DIRECTIONS: Copy all lines in the material holding the string "hput".

↓↓↓

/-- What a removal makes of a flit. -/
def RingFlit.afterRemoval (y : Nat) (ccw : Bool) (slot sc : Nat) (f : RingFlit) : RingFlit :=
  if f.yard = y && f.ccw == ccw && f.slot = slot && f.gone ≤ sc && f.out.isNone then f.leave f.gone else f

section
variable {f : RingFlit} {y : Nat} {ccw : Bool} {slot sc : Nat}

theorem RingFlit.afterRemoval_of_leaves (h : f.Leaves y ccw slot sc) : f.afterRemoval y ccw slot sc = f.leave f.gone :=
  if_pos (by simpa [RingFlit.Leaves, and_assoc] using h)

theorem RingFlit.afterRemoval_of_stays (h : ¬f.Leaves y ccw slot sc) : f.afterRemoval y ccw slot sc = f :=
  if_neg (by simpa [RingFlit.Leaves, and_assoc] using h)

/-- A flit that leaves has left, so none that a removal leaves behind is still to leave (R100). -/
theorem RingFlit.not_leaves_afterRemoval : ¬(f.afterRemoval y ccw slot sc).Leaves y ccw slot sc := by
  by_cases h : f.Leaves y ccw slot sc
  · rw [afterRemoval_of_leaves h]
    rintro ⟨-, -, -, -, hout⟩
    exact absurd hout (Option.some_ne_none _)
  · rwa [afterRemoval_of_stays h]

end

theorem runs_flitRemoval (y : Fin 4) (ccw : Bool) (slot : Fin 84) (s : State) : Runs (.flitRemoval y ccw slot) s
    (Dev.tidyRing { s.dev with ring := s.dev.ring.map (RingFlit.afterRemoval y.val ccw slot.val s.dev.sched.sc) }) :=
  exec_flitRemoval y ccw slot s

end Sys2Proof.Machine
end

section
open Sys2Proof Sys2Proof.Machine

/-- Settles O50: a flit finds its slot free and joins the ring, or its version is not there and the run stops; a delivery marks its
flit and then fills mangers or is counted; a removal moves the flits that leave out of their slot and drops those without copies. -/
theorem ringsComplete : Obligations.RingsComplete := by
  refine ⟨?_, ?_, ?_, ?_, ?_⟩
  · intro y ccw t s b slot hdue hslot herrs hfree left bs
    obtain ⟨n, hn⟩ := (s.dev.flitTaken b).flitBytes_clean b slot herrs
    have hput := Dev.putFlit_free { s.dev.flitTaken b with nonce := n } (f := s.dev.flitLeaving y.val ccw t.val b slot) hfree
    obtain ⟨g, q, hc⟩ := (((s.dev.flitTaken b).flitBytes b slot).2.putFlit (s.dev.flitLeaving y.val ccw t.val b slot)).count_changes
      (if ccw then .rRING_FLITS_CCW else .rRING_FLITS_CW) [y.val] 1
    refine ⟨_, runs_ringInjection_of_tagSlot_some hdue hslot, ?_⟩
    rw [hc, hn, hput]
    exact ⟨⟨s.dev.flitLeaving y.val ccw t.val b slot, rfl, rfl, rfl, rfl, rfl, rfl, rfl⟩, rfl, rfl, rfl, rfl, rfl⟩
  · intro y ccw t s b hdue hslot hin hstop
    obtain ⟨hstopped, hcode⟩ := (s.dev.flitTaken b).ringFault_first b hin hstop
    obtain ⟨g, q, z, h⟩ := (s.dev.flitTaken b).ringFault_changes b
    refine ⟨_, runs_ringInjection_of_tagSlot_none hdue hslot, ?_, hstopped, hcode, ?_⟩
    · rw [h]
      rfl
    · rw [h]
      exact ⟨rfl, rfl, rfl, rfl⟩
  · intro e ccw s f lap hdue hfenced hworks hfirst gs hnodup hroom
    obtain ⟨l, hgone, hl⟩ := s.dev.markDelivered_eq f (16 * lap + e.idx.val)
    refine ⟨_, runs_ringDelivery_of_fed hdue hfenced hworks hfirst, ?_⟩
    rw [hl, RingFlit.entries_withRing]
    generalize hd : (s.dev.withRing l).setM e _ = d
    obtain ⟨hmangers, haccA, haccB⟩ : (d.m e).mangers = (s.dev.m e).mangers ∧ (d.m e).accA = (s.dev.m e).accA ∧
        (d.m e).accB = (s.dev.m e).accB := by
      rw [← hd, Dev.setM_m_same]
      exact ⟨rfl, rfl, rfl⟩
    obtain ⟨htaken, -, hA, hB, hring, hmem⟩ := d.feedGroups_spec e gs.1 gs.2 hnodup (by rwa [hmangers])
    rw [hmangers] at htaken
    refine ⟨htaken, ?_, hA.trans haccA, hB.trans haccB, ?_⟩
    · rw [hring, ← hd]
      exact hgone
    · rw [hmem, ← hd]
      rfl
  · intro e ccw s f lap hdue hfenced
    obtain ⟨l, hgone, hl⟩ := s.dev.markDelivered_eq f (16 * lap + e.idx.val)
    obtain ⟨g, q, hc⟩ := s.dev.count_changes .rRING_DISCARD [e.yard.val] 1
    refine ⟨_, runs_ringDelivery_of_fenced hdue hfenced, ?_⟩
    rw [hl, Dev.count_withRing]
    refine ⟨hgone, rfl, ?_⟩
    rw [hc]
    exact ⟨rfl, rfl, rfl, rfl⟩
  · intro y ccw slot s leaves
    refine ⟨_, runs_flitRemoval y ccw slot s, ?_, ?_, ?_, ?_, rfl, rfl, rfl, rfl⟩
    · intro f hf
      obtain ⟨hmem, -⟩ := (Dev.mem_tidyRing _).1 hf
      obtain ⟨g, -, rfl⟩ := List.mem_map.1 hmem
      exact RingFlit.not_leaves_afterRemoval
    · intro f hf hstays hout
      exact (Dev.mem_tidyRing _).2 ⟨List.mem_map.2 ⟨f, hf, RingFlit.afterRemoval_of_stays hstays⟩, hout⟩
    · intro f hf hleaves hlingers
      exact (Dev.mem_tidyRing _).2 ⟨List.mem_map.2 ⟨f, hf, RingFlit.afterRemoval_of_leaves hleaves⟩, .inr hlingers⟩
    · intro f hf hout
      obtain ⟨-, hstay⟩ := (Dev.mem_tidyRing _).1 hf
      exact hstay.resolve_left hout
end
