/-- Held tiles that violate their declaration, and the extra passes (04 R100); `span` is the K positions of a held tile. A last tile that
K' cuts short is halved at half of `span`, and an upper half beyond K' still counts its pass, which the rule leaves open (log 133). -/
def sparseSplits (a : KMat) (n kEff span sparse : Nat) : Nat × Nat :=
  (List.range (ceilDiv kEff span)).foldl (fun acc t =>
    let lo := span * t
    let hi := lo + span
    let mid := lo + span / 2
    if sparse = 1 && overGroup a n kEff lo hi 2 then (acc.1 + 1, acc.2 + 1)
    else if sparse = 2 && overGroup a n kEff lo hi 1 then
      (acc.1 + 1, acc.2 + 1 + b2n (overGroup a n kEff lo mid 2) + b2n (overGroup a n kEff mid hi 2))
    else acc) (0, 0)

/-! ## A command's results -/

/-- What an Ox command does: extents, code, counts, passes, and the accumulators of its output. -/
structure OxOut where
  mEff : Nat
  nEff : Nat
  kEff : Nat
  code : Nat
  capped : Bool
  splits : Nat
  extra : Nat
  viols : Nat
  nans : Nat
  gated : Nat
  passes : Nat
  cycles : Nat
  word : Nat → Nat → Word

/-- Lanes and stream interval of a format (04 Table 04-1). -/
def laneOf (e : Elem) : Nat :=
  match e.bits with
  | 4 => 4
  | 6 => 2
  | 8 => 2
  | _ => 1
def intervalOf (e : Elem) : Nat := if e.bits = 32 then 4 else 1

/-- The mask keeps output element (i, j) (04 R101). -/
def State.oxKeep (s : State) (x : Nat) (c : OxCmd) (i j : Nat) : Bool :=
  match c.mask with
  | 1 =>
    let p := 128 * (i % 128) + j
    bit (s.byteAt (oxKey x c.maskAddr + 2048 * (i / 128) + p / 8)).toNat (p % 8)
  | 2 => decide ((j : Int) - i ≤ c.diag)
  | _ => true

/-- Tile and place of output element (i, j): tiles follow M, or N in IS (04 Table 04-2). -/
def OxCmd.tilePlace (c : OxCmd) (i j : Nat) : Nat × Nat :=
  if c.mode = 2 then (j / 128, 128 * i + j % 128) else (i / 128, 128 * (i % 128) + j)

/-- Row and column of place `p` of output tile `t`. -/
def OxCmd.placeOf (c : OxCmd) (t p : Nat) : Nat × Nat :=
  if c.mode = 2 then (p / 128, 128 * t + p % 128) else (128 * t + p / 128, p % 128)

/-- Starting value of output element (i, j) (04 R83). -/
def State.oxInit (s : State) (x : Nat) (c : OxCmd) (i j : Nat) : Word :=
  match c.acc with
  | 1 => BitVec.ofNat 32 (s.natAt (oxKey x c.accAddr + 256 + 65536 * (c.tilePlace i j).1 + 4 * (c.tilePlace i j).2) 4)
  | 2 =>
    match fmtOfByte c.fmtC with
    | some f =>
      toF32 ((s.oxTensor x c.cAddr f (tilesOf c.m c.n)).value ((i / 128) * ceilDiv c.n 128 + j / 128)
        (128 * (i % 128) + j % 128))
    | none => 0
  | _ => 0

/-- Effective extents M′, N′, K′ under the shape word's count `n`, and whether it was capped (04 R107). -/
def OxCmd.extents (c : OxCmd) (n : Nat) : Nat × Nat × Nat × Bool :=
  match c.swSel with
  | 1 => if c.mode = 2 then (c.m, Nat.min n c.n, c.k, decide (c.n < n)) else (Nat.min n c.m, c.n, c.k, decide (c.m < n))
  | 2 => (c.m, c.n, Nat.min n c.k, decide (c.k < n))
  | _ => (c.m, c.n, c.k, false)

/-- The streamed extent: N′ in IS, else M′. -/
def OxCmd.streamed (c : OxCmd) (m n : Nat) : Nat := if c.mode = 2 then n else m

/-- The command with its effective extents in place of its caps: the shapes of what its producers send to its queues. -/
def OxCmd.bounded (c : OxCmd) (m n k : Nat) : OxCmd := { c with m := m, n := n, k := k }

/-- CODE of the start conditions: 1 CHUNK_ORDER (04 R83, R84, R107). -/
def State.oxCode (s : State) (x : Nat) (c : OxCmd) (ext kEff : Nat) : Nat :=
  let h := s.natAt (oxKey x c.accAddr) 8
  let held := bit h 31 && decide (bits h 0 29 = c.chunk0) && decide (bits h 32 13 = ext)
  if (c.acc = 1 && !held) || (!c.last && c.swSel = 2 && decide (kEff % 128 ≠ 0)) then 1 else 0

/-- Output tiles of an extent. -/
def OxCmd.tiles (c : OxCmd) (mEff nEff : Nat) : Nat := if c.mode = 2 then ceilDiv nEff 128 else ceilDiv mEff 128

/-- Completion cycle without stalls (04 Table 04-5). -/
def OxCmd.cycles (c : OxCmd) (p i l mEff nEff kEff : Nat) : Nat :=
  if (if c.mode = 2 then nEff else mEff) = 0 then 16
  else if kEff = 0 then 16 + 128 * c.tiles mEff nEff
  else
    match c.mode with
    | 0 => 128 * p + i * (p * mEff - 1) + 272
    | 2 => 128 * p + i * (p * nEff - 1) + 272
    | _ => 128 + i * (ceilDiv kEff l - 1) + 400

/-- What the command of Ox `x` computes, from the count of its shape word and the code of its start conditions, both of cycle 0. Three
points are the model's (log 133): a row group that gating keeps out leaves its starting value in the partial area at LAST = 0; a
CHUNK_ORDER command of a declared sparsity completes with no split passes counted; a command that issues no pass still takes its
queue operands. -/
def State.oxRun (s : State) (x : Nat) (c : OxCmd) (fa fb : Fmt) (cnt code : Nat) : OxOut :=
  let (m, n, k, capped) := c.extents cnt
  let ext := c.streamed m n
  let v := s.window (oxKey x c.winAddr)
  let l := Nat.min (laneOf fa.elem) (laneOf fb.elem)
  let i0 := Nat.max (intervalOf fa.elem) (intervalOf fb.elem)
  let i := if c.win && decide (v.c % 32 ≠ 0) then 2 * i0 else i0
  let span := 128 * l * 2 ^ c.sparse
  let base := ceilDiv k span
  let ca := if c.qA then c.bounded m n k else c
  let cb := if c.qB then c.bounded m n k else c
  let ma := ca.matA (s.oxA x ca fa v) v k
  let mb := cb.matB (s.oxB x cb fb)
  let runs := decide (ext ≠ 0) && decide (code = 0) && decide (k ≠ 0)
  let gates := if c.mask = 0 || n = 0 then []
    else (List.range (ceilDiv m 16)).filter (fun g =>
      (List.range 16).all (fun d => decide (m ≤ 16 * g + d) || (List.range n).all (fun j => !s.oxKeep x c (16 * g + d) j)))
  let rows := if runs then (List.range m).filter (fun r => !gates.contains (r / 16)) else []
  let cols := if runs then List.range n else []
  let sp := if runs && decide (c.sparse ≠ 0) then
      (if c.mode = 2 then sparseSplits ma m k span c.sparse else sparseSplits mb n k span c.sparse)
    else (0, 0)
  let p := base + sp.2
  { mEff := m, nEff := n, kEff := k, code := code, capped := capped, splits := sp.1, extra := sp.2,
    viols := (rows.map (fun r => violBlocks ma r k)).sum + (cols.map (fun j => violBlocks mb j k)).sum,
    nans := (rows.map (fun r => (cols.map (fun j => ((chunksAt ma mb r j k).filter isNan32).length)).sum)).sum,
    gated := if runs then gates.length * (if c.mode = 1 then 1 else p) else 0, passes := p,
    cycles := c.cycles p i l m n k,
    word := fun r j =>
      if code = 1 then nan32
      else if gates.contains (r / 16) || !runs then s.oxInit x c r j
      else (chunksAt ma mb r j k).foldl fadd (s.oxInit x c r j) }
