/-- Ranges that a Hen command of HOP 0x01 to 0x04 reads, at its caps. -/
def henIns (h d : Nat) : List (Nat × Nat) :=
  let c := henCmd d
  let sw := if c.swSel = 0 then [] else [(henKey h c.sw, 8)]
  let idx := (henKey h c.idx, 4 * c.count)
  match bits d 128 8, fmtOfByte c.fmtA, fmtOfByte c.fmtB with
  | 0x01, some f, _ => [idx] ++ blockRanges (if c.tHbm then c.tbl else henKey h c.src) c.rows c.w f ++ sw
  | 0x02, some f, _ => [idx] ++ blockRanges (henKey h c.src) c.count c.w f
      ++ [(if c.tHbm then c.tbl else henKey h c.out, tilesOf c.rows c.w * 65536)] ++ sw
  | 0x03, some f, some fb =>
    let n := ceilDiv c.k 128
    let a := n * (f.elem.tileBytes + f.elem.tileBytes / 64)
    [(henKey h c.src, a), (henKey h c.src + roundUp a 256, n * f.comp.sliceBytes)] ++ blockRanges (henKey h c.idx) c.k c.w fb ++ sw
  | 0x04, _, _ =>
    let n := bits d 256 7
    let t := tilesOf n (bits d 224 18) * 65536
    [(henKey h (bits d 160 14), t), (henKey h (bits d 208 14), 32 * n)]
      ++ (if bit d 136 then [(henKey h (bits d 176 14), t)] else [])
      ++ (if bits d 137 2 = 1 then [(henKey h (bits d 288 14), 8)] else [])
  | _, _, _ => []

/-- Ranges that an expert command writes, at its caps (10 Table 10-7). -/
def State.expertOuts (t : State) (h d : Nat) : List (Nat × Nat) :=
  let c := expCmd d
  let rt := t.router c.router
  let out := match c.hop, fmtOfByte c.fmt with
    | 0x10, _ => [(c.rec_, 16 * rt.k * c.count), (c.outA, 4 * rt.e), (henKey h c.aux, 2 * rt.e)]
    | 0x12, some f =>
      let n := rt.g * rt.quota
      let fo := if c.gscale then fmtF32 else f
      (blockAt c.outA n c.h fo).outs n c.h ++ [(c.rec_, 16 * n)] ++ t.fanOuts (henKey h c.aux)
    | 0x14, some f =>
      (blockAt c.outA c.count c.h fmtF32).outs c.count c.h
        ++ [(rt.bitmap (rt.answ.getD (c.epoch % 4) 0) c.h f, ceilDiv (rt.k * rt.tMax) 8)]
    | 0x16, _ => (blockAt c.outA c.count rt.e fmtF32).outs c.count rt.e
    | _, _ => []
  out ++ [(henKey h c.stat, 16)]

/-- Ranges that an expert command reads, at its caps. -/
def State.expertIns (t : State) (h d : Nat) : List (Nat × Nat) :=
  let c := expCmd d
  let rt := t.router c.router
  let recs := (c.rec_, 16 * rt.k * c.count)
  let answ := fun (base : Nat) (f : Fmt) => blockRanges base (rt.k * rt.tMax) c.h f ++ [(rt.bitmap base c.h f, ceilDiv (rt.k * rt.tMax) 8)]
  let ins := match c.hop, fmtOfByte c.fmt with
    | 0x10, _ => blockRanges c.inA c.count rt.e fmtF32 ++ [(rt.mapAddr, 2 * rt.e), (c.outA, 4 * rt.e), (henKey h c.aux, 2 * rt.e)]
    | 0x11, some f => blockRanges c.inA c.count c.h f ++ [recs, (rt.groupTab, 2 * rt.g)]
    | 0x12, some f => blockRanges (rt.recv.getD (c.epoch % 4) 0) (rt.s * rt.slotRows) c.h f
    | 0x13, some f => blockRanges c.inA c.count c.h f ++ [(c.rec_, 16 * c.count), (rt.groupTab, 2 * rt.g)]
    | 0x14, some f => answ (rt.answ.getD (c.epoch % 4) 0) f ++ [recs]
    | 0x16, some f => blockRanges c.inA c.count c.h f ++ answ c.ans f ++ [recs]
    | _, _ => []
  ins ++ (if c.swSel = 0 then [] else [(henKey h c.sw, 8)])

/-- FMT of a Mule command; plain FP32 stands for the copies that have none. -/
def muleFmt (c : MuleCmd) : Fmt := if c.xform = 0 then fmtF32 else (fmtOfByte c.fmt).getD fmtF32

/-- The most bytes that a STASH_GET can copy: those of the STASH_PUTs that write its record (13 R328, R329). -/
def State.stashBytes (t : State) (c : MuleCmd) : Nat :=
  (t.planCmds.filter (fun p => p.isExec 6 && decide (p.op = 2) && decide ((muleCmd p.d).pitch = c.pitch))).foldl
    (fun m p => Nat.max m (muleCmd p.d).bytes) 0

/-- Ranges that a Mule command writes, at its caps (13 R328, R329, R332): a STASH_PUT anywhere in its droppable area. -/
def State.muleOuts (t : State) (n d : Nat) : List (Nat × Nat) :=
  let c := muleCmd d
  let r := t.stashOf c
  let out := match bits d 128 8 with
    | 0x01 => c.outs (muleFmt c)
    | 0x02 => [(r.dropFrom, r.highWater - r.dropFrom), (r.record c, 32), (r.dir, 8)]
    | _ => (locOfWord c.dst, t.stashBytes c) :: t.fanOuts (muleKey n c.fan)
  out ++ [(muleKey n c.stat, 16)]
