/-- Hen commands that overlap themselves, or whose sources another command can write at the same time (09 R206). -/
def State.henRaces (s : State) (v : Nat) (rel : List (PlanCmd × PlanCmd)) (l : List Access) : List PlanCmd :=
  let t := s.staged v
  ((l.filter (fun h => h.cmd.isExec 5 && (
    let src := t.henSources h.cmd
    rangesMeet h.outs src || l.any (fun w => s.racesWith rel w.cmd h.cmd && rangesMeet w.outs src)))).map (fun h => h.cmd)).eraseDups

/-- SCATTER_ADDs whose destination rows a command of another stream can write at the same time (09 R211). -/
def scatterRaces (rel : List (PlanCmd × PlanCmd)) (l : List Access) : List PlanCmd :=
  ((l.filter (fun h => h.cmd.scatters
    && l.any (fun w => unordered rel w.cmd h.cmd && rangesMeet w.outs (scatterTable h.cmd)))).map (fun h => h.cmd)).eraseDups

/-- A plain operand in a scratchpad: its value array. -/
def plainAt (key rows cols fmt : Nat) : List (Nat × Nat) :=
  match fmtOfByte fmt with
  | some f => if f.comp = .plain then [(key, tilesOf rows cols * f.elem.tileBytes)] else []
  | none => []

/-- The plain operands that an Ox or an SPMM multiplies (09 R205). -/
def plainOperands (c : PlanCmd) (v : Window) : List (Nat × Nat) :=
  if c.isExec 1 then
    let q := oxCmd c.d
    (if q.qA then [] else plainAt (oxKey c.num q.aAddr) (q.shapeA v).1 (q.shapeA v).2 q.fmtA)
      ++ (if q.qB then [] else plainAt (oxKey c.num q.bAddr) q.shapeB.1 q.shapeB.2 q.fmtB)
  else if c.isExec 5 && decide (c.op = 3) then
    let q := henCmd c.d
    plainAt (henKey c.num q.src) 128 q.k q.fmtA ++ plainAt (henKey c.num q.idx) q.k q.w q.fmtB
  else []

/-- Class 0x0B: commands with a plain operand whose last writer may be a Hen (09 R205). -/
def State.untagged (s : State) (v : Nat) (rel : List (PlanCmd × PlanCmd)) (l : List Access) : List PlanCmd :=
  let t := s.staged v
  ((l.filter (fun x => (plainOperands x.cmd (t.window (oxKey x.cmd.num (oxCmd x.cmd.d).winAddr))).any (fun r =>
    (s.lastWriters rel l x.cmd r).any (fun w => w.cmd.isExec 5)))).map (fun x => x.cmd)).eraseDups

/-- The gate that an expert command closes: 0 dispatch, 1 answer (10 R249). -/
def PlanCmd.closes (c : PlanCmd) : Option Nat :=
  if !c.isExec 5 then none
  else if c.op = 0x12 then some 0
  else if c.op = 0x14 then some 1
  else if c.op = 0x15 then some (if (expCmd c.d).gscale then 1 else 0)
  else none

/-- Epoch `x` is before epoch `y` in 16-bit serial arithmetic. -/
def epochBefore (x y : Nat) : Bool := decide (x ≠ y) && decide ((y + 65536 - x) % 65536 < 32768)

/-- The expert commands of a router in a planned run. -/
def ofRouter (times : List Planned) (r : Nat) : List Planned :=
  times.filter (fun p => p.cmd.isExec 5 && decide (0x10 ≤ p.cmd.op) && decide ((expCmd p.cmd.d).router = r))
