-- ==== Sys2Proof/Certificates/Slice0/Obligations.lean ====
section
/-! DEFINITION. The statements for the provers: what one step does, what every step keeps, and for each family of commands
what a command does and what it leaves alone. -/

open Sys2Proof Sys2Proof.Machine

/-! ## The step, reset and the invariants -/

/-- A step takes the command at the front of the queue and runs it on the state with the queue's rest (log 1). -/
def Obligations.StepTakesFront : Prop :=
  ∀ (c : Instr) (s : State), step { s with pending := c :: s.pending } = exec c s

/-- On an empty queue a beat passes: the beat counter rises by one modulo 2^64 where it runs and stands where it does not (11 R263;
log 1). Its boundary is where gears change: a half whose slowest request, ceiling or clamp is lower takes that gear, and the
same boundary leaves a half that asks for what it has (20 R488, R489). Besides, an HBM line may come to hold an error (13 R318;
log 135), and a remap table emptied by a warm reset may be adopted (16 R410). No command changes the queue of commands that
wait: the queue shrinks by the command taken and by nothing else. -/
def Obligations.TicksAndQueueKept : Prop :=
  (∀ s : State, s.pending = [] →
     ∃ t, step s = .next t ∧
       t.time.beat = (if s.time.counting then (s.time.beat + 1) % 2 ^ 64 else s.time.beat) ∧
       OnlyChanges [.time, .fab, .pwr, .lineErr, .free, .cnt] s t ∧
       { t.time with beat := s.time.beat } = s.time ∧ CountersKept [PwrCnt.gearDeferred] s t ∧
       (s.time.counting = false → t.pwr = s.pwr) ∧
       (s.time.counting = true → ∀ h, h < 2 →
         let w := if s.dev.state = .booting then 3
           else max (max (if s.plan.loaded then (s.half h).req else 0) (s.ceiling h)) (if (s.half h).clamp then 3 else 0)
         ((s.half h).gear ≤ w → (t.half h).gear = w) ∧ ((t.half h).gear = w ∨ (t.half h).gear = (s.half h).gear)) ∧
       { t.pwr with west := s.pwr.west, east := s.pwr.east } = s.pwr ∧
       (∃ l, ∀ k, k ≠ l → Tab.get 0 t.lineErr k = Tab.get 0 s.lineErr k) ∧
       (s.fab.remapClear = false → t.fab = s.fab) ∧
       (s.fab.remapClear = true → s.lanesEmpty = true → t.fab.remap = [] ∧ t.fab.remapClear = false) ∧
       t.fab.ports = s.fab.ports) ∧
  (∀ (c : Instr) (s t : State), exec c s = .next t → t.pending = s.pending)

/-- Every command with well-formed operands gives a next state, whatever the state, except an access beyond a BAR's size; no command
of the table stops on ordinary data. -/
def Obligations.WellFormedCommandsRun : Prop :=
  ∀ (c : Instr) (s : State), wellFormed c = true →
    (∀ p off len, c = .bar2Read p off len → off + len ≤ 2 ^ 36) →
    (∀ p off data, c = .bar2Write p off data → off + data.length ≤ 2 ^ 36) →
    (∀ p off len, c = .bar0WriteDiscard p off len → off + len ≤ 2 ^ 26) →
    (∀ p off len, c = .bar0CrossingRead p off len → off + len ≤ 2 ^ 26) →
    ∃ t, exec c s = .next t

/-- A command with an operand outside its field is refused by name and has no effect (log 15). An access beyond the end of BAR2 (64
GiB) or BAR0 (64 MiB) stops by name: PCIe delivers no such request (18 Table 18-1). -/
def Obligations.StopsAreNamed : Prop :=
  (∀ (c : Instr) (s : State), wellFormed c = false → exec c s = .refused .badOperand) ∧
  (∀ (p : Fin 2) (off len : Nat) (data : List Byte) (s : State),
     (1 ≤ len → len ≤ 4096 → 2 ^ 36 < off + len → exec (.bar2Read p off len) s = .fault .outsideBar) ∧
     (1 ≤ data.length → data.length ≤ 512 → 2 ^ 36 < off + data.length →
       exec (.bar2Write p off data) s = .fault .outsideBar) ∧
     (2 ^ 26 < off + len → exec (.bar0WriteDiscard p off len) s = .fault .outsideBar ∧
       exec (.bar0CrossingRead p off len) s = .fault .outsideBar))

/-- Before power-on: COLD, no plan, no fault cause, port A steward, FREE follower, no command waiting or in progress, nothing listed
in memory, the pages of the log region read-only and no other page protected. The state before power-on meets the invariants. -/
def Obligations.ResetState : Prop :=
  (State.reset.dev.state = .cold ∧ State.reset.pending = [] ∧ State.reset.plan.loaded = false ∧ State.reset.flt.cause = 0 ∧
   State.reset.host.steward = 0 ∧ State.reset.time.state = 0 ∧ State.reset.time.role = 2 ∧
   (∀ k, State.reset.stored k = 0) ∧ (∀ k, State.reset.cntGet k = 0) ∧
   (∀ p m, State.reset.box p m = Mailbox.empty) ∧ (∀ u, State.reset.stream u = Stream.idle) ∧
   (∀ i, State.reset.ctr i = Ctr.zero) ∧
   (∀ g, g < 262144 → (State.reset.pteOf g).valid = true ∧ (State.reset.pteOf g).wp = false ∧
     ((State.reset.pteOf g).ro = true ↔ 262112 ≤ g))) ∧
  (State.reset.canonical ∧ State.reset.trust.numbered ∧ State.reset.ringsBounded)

↑↑↑

RESPONSE TO THIS EXERCISE:
    have hput := Dev.putFlit_free { s.dev.flitTaken b with nonce := n } (f := s.dev.flitLeaving y.val ccw t.val b slot) hfree
    rw [hc, hn, hput]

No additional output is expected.